> TASK GOAL:
Show every line from the entries that follow which holds the word "allHdrs".

───── MATERIAL FOR THIS TASK ─────

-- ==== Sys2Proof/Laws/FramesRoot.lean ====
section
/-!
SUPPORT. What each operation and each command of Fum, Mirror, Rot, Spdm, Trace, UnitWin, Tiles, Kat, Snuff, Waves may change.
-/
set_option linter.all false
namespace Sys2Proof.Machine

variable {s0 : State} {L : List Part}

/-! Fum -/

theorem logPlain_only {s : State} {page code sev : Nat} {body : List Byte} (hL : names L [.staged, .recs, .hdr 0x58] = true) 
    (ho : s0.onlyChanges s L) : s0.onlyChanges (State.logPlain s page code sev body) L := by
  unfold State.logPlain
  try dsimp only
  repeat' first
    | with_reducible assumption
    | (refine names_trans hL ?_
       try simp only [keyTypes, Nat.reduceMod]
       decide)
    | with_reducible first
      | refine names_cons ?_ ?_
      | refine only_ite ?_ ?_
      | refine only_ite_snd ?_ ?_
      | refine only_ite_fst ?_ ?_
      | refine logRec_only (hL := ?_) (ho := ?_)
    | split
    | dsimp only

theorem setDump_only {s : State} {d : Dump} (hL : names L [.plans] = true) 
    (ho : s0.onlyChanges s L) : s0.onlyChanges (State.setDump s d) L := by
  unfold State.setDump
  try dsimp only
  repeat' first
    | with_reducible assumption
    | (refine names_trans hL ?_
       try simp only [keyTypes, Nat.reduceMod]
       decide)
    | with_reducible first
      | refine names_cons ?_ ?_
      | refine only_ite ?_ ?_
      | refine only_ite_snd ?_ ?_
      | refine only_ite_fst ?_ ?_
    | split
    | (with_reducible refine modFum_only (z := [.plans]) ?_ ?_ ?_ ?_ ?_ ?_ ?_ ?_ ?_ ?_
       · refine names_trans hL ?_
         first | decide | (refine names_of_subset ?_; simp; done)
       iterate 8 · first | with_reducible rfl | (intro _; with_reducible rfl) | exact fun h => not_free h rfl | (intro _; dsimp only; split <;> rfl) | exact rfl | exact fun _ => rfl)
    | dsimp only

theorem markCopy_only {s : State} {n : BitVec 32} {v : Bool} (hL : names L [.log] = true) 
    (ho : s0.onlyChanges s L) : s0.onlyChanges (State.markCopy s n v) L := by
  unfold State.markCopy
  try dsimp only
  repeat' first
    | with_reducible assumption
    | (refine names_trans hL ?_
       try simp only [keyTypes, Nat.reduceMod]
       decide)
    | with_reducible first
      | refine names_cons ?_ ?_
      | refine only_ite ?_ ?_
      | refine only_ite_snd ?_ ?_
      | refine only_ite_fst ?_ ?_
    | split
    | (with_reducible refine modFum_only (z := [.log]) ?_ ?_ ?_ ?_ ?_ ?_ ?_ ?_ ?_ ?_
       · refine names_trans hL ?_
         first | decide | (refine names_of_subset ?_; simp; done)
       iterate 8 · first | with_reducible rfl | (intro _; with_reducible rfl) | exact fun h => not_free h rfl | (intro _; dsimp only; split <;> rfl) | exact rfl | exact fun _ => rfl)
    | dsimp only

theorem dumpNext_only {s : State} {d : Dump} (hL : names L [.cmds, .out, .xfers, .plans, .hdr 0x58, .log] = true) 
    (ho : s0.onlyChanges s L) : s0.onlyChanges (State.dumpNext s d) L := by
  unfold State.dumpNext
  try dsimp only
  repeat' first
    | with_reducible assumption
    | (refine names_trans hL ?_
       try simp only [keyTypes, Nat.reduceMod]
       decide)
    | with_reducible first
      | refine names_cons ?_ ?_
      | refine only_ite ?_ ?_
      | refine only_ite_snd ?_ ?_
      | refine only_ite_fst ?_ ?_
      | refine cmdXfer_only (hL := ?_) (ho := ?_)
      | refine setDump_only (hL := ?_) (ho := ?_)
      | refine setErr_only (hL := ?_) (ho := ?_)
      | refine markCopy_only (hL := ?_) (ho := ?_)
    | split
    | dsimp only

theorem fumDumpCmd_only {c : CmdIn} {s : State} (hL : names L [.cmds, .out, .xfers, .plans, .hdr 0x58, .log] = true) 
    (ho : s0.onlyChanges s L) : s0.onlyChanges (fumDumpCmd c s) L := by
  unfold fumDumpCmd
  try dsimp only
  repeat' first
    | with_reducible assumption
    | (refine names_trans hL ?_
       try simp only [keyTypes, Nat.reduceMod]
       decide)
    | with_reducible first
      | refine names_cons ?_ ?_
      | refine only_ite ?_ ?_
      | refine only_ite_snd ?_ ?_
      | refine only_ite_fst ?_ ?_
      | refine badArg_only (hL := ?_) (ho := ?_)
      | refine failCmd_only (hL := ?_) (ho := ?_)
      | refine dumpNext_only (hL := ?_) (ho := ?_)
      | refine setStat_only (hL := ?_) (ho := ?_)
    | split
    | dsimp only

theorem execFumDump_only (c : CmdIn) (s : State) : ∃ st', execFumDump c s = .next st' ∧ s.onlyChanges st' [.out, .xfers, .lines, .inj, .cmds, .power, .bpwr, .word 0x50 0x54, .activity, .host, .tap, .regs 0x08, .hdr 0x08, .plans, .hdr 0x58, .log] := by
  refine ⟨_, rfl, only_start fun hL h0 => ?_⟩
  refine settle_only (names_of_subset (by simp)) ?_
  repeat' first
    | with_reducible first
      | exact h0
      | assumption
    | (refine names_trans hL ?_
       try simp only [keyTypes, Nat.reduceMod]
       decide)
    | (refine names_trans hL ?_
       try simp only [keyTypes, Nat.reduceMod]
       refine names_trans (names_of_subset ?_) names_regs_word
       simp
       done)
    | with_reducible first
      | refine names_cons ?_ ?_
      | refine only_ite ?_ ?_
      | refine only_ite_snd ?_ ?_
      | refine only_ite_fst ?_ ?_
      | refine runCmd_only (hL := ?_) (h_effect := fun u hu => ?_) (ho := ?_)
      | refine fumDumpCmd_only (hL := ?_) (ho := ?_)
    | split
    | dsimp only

─────
───── MATERIAL FOR THIS TASK ─────

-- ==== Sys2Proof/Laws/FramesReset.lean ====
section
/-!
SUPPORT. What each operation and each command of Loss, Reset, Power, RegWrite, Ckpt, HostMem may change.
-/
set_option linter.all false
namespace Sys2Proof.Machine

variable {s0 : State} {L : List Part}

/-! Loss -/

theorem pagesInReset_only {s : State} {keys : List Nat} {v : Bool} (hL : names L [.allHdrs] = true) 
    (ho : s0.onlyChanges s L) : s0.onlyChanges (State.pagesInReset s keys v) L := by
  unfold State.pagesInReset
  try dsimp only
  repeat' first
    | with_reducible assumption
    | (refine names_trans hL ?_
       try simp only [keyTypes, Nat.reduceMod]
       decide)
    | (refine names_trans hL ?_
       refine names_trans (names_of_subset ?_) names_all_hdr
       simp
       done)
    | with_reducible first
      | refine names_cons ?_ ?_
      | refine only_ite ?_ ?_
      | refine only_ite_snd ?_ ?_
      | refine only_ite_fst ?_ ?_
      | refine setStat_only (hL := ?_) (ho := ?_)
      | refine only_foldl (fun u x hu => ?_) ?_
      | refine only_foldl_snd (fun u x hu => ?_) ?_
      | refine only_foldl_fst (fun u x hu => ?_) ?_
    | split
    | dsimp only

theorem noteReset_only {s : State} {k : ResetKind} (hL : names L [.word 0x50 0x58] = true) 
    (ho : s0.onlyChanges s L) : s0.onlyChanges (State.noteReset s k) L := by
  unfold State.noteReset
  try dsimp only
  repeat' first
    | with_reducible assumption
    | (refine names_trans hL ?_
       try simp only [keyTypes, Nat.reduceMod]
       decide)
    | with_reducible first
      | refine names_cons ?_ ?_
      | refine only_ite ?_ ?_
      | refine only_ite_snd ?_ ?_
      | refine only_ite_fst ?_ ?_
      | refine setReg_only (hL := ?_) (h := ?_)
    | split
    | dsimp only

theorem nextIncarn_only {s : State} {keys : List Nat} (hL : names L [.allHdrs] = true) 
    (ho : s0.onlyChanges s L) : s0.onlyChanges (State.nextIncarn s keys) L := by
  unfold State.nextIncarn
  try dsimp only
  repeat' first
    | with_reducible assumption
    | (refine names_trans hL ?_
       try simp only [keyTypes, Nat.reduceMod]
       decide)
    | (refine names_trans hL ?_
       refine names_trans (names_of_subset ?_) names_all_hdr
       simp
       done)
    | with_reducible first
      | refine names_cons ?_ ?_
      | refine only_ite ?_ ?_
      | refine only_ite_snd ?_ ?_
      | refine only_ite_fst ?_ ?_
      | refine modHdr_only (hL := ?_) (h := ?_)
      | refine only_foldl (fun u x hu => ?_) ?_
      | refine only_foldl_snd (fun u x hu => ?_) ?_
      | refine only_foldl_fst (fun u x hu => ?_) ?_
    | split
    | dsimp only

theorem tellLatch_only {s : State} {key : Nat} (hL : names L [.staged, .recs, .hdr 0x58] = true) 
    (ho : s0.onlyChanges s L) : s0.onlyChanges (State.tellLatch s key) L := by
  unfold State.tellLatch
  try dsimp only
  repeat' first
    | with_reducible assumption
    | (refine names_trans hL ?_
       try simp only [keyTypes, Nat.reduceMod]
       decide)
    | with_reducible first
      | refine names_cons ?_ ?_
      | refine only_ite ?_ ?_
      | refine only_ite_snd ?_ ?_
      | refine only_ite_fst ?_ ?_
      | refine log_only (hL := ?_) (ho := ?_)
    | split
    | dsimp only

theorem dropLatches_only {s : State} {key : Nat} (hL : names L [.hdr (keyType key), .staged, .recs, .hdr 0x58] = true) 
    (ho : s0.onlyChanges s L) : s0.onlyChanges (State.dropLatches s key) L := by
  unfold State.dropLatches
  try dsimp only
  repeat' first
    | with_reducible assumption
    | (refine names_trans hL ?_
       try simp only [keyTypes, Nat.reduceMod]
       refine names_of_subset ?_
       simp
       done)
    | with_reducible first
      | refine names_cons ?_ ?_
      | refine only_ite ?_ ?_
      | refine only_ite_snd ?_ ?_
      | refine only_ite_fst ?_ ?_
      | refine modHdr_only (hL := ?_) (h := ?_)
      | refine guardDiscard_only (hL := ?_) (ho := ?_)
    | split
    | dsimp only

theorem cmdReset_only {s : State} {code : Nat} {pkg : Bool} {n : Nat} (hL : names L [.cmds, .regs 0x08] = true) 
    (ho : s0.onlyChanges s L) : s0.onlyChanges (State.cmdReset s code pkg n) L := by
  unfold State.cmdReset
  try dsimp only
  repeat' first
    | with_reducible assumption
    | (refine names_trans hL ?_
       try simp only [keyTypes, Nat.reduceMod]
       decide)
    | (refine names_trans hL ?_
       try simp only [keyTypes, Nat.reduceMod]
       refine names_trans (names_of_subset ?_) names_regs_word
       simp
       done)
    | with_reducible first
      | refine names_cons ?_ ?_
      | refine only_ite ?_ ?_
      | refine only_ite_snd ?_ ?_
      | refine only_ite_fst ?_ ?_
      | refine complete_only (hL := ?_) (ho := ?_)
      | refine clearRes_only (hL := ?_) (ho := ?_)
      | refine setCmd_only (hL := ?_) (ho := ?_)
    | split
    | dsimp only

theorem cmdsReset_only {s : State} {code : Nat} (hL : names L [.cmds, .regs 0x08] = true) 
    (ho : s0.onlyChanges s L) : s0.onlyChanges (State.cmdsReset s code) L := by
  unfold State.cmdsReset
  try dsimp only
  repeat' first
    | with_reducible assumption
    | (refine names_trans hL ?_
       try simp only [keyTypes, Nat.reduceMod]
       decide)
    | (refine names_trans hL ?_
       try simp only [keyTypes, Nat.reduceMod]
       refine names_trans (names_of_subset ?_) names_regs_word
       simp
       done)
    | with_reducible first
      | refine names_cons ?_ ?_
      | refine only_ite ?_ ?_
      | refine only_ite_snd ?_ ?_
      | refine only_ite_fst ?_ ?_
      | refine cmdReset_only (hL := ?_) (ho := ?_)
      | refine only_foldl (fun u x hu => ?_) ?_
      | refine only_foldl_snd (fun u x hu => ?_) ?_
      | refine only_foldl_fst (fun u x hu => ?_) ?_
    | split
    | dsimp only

─────

> FINISHED EXERCISE:
theorem pagesInReset_only {s : State} {keys : List Nat} {v : Bool} (hL : names L [.allHdrs] = true) 
theorem nextIncarn_only {s : State} {keys : List Nat} (hL : names L [.allHdrs] = true) 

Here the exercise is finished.